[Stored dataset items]
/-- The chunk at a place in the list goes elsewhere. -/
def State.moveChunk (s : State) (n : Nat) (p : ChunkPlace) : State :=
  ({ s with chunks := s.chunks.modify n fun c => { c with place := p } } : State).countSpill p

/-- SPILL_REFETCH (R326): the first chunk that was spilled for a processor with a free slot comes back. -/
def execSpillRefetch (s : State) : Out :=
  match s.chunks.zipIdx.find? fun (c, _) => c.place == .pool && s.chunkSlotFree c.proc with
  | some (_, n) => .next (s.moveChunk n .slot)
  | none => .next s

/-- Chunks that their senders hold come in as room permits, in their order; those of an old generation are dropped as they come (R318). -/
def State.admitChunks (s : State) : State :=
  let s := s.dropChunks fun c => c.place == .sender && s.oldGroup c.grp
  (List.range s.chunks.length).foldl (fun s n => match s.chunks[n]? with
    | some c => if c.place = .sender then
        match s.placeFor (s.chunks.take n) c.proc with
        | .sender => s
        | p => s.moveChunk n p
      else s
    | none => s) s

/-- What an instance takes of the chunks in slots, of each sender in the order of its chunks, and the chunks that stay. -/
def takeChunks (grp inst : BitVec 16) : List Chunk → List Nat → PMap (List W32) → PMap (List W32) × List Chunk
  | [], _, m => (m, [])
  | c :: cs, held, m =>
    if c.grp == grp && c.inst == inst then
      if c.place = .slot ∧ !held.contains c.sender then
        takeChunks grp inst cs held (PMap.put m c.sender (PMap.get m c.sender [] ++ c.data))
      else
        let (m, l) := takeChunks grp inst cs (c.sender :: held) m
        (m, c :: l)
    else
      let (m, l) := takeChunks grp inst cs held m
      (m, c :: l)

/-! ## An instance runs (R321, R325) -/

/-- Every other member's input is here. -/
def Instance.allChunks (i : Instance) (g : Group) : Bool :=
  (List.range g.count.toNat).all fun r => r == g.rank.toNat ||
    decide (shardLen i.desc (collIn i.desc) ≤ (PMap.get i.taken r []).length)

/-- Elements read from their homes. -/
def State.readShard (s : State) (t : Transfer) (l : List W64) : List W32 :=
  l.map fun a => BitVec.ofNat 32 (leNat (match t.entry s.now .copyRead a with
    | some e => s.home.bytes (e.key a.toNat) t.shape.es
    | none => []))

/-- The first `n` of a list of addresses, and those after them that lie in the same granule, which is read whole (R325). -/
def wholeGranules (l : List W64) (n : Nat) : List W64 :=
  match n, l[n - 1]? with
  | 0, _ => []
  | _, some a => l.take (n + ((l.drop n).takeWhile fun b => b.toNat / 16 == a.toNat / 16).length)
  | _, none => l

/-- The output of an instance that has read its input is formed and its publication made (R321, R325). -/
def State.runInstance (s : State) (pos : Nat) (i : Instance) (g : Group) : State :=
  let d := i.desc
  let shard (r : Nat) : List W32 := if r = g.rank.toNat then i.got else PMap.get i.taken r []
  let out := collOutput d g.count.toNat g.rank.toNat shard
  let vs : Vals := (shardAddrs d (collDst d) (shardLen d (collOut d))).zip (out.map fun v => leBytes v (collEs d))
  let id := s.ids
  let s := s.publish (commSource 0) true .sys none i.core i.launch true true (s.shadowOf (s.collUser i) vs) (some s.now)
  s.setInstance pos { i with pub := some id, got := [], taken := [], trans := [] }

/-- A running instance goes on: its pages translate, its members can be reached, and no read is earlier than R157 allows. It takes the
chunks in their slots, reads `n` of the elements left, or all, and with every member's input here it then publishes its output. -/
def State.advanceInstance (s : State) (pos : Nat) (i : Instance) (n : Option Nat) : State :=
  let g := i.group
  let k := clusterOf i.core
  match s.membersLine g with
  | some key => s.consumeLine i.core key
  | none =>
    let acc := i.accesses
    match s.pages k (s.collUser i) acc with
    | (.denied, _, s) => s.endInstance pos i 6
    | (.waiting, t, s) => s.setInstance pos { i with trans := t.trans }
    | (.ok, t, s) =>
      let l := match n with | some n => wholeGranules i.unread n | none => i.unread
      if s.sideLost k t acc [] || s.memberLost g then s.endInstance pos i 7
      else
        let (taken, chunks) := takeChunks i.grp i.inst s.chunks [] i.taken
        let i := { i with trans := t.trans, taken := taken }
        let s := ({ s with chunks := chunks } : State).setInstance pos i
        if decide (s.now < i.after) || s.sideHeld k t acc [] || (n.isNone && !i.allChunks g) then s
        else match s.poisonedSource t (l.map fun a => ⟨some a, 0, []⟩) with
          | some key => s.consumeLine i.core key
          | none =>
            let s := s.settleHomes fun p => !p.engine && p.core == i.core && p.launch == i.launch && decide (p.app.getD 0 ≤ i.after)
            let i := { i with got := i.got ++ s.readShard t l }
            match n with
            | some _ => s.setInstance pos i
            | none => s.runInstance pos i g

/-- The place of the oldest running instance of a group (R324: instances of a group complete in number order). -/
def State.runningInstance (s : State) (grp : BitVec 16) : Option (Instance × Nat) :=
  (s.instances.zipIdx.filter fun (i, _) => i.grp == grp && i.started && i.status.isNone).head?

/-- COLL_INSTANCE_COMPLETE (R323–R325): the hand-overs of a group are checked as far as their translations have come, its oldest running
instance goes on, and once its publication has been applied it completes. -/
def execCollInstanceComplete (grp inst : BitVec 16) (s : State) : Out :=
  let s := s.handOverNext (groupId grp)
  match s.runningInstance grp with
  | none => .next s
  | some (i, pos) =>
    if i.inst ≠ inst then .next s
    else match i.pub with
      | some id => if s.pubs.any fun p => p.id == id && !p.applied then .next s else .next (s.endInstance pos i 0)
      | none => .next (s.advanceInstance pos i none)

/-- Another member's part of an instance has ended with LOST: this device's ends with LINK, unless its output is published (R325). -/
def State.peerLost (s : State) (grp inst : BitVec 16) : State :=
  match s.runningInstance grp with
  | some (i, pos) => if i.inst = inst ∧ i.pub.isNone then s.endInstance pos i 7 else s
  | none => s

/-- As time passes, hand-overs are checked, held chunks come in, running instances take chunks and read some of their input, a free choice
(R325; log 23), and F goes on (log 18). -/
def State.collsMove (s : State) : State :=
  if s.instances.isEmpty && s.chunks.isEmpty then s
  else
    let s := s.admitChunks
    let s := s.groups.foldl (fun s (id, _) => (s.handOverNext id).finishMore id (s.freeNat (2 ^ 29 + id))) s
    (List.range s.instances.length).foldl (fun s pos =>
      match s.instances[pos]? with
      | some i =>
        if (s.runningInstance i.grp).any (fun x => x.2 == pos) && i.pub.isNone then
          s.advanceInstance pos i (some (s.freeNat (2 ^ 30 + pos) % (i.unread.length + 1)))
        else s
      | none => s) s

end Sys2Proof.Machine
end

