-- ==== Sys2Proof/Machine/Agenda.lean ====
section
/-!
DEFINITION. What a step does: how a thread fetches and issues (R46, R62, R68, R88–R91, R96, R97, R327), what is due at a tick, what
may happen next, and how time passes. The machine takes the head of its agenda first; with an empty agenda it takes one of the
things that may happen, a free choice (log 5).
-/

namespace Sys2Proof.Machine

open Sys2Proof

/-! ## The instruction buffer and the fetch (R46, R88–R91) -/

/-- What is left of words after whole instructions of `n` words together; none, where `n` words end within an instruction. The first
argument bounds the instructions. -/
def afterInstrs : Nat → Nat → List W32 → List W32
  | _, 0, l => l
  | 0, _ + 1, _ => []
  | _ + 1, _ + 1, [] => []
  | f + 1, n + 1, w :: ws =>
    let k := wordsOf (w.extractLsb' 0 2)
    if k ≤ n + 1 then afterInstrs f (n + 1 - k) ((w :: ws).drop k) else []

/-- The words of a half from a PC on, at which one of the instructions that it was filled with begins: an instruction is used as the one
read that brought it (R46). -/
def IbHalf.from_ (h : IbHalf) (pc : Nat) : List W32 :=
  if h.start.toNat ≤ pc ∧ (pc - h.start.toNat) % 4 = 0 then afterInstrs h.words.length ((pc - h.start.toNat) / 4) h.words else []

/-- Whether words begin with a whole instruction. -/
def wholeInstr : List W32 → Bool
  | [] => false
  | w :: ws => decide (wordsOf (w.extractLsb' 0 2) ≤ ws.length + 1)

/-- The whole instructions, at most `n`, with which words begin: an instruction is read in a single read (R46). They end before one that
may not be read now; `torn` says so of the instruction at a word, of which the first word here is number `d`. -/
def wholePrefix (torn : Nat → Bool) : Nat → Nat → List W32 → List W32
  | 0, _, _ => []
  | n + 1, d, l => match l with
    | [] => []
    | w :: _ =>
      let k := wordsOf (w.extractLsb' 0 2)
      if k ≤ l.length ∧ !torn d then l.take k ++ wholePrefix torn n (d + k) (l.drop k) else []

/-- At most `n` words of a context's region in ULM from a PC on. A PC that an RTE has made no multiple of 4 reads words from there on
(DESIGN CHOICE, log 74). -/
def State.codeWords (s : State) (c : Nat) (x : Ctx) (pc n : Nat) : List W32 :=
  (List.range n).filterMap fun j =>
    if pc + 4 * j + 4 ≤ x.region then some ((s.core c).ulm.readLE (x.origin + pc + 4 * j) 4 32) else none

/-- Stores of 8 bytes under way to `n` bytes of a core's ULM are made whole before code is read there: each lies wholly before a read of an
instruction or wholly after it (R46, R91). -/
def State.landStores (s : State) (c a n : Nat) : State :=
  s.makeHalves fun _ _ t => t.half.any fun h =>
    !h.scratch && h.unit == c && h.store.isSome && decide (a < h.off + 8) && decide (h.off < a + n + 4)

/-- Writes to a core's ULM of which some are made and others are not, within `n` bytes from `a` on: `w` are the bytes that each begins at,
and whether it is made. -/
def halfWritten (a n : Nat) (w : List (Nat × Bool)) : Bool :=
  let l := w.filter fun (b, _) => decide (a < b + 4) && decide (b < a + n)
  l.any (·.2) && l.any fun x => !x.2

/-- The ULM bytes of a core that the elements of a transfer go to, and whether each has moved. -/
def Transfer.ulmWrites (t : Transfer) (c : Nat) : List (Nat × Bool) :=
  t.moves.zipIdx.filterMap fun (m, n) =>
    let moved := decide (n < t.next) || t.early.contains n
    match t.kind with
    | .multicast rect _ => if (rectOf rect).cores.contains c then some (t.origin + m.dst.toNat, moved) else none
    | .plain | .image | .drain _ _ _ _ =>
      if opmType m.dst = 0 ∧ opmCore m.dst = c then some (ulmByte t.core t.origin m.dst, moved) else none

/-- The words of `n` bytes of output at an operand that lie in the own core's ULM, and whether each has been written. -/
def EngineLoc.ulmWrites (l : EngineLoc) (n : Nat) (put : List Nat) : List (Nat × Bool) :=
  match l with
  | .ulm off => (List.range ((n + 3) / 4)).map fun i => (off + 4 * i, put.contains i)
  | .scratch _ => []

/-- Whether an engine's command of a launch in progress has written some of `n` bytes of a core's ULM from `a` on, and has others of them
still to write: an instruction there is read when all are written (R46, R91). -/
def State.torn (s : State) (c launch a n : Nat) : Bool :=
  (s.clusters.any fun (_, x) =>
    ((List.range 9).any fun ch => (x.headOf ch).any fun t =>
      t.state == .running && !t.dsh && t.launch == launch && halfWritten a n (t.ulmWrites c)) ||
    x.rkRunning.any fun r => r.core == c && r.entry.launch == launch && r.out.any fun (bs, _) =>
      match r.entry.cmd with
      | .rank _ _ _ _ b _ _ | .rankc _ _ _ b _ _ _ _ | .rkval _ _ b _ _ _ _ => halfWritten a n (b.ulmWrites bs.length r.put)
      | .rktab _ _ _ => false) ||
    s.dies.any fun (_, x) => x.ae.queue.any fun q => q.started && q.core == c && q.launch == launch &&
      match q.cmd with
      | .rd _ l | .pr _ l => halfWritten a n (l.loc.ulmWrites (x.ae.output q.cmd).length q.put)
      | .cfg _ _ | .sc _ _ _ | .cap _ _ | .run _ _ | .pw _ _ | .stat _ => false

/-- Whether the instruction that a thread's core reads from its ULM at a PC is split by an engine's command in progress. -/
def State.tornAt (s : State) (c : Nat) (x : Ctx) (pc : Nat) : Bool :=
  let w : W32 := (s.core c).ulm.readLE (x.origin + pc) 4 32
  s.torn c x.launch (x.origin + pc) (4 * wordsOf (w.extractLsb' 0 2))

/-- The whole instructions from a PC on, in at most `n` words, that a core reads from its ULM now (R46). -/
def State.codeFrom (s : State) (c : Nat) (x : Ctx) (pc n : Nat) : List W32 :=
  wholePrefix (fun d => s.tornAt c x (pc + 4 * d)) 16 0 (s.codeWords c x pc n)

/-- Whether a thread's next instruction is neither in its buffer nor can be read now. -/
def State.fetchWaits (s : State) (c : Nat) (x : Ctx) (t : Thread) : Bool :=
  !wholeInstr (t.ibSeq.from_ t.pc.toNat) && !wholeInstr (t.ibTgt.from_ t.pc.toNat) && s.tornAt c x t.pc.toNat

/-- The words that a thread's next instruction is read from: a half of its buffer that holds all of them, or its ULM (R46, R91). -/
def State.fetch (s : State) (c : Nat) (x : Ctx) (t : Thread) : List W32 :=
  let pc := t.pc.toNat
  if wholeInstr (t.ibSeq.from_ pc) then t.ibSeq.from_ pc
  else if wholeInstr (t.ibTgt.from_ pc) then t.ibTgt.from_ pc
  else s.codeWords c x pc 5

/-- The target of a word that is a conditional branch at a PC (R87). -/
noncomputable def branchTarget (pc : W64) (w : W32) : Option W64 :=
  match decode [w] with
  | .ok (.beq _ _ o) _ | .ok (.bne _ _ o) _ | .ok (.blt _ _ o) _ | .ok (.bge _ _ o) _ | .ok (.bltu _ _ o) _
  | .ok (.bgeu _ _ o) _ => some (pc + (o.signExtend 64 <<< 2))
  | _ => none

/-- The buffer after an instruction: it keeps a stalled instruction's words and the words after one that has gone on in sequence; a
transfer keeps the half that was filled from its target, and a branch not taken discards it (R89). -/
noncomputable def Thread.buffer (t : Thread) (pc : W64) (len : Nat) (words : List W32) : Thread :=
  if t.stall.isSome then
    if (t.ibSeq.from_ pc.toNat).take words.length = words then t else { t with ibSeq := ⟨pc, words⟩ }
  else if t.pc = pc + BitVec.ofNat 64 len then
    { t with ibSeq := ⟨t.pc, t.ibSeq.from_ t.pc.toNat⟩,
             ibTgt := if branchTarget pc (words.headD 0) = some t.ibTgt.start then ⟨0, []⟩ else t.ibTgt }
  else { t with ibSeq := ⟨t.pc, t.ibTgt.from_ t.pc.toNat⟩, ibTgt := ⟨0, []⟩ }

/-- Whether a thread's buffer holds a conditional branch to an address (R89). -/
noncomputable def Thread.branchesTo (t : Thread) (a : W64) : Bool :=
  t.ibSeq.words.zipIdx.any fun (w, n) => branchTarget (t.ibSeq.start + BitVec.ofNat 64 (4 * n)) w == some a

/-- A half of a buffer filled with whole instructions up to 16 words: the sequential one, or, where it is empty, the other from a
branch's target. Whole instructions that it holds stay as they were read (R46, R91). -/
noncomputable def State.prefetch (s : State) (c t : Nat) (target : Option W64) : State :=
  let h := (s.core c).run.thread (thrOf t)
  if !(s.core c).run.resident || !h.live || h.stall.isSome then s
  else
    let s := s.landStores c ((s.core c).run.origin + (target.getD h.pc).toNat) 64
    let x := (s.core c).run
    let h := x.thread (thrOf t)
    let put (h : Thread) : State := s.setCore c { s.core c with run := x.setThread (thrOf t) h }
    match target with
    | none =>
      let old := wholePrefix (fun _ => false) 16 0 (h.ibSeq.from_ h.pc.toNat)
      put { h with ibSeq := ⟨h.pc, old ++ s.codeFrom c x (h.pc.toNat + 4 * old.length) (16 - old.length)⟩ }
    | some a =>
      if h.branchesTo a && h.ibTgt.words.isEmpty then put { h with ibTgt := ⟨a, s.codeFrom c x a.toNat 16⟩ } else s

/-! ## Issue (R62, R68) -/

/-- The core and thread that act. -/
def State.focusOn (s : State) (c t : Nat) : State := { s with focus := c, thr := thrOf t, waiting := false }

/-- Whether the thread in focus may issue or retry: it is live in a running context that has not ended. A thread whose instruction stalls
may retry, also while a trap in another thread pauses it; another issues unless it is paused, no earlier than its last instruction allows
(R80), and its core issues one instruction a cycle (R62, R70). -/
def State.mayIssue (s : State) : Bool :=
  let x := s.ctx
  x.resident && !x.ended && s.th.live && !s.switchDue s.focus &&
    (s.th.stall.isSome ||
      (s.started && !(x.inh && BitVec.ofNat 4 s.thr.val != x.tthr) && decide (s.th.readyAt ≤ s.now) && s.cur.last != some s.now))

[What you have to do]
One stretch of the lines above is wanted, from the line that contains "let d := i.desc" through the line that contains "pub := some". Output it exactly.

[Written answer]
  let d := i.desc
  let shard (r : Nat) : List W32 := if r = g.rank.toNat then i.got else PMap.get i.taken r []
  let out := collOutput d g.count.toNat g.rank.toNat shard
  let vs : Vals := (shardAddrs d (collDst d) (shardLen d (collOut d))).zip (out.map fun v => leBytes v (collEs d))
  let id := s.ids
  let s := s.publish (commSource 0) true .sys none i.core i.launch true true (s.shadowOf (s.collUser i) vs) (some s.now)
  s.setInstance pos { i with pub := some id, got := [], taken := [], trans := [] }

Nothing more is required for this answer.